ACTION ITEM -> Lines with "moveSensed": please show every one of them from the listing below.

╭─ MATERIAL SUPPLIED

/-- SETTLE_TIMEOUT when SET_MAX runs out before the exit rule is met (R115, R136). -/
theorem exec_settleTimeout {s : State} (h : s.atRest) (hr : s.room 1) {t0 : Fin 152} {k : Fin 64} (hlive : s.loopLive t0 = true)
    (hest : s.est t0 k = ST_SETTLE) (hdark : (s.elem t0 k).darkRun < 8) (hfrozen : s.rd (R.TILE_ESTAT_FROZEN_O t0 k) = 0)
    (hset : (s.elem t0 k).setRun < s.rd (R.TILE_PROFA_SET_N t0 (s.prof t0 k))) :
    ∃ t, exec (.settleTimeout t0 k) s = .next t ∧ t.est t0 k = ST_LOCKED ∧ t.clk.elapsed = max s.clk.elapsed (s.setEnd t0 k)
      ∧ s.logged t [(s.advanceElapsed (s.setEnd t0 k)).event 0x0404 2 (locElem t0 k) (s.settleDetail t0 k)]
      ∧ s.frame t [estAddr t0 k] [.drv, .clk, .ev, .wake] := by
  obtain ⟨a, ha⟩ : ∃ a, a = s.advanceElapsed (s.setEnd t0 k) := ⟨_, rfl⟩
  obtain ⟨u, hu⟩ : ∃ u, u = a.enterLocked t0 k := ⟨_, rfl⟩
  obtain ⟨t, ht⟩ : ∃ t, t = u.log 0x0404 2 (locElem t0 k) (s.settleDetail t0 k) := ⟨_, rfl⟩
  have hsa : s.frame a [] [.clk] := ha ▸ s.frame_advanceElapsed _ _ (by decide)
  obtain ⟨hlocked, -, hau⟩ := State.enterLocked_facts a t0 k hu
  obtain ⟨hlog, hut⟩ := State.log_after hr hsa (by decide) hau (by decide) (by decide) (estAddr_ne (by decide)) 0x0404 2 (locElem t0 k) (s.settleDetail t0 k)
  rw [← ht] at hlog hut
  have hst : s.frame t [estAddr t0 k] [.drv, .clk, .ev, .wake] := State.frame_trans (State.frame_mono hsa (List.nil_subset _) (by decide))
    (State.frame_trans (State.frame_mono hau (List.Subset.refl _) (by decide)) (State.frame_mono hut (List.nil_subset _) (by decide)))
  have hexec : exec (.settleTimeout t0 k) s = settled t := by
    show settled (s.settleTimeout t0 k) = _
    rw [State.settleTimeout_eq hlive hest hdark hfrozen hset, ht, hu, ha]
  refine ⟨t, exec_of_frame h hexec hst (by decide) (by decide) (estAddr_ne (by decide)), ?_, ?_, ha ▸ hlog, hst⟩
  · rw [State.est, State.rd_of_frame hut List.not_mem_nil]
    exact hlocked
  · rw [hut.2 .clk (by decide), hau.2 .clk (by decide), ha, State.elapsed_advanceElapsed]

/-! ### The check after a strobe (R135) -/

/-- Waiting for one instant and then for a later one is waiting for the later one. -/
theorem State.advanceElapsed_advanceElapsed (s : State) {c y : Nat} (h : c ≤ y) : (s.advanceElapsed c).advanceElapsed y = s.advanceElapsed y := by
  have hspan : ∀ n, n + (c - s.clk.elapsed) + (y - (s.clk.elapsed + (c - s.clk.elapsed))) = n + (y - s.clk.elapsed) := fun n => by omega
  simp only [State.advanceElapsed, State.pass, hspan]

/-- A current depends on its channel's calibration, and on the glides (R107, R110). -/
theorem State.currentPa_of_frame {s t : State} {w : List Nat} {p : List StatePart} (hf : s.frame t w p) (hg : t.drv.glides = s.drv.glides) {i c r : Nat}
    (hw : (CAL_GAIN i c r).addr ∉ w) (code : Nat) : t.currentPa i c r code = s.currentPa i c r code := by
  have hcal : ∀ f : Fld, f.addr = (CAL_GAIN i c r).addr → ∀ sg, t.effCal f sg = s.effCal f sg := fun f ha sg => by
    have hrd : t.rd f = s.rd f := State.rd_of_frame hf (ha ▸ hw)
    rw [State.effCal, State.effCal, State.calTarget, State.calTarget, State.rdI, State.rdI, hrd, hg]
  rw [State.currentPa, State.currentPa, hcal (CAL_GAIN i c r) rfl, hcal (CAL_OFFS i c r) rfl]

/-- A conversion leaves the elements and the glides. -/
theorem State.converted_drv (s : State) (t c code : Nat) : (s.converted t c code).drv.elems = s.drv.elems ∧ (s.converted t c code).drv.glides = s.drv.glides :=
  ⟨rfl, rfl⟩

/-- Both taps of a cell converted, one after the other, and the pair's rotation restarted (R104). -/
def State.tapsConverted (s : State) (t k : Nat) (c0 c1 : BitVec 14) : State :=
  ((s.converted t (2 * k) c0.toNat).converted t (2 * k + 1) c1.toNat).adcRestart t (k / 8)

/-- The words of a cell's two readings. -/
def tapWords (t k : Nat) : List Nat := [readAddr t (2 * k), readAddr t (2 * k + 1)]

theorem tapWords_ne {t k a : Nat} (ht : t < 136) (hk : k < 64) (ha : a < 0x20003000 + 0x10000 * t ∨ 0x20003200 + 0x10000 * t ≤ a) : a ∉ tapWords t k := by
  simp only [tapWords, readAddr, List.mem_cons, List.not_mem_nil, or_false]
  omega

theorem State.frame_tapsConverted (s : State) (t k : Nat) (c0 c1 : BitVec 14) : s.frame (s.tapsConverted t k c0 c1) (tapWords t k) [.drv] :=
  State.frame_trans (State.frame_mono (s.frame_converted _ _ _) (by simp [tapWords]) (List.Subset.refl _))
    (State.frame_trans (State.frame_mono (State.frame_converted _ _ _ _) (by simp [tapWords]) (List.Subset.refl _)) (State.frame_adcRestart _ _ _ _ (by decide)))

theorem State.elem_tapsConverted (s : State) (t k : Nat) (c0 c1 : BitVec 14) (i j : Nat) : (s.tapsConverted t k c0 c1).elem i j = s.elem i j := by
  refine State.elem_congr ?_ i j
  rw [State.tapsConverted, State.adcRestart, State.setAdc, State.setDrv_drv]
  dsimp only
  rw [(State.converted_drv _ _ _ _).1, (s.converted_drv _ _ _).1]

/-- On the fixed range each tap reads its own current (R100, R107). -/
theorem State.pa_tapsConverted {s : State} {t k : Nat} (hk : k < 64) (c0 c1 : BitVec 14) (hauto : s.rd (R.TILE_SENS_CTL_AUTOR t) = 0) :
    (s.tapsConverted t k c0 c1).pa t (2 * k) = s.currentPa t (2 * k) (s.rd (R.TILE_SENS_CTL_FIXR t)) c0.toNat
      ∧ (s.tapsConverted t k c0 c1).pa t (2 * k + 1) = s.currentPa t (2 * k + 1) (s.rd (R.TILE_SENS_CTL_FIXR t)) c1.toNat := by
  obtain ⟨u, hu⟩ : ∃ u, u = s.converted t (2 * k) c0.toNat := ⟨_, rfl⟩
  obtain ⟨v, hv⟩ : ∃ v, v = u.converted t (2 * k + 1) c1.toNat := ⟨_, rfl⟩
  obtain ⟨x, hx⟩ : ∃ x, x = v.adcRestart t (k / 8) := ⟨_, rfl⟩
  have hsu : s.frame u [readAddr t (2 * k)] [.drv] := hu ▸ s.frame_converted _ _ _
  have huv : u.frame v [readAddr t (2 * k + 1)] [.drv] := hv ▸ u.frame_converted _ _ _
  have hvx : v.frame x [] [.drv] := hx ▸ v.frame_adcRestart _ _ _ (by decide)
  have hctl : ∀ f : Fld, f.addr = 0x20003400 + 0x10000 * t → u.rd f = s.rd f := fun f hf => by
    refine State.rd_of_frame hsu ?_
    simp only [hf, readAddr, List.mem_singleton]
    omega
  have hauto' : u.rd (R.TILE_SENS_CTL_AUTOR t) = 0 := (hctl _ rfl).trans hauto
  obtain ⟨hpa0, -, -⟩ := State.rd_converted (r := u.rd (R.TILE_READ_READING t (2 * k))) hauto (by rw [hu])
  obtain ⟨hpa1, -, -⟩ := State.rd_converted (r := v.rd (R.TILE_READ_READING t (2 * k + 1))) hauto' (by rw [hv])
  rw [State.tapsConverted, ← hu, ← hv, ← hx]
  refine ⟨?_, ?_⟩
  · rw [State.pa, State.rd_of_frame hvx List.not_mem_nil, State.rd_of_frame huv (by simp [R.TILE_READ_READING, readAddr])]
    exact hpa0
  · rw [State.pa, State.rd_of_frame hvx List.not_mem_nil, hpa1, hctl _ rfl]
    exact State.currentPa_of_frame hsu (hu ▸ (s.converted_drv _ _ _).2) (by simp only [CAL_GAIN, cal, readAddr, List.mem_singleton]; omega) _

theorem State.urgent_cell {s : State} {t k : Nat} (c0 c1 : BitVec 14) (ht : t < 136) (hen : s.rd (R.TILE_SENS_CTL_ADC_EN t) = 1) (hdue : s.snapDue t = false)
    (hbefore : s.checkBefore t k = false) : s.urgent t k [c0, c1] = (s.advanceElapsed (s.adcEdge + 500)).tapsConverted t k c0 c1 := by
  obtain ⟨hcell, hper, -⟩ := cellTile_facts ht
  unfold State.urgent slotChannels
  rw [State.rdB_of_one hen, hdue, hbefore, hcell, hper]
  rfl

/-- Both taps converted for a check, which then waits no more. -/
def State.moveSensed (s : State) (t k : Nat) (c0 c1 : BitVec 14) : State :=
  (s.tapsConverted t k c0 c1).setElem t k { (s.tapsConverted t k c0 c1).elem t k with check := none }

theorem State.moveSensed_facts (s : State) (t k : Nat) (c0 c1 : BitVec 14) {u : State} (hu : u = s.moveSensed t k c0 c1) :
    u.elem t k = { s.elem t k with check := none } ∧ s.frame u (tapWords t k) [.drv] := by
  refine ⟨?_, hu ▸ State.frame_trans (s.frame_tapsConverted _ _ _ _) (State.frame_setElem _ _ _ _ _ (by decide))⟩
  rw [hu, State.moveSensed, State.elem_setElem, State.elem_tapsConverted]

╰─
╭─ MATERIAL SUPPLIED

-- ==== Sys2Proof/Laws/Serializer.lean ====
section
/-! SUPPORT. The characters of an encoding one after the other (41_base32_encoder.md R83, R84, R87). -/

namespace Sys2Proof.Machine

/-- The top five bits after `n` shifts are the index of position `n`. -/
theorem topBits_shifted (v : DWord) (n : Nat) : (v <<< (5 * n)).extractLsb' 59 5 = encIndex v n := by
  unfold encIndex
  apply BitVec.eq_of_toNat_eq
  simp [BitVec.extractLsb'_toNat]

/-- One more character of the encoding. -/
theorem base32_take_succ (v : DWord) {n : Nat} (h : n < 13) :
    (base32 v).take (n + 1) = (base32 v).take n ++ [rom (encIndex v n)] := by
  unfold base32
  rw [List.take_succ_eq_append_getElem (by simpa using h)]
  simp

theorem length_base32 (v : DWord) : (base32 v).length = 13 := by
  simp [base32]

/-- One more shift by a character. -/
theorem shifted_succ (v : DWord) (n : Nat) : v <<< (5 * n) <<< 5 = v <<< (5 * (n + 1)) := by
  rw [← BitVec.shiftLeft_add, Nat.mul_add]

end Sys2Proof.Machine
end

╰─

TASK RESPONSE ->
def State.moveSensed (s : State) (t k : Nat) (c0 c1 : BitVec 14) : State :=
theorem State.moveSensed_facts (s : State) (t k : Nat) (c0 c1 : BitVec 14) {u : State} (hu : u = s.moveSensed t k c0 c1) :
  rw [hu, State.moveSensed, State.elem_setElem, State.elem_tapsConverted]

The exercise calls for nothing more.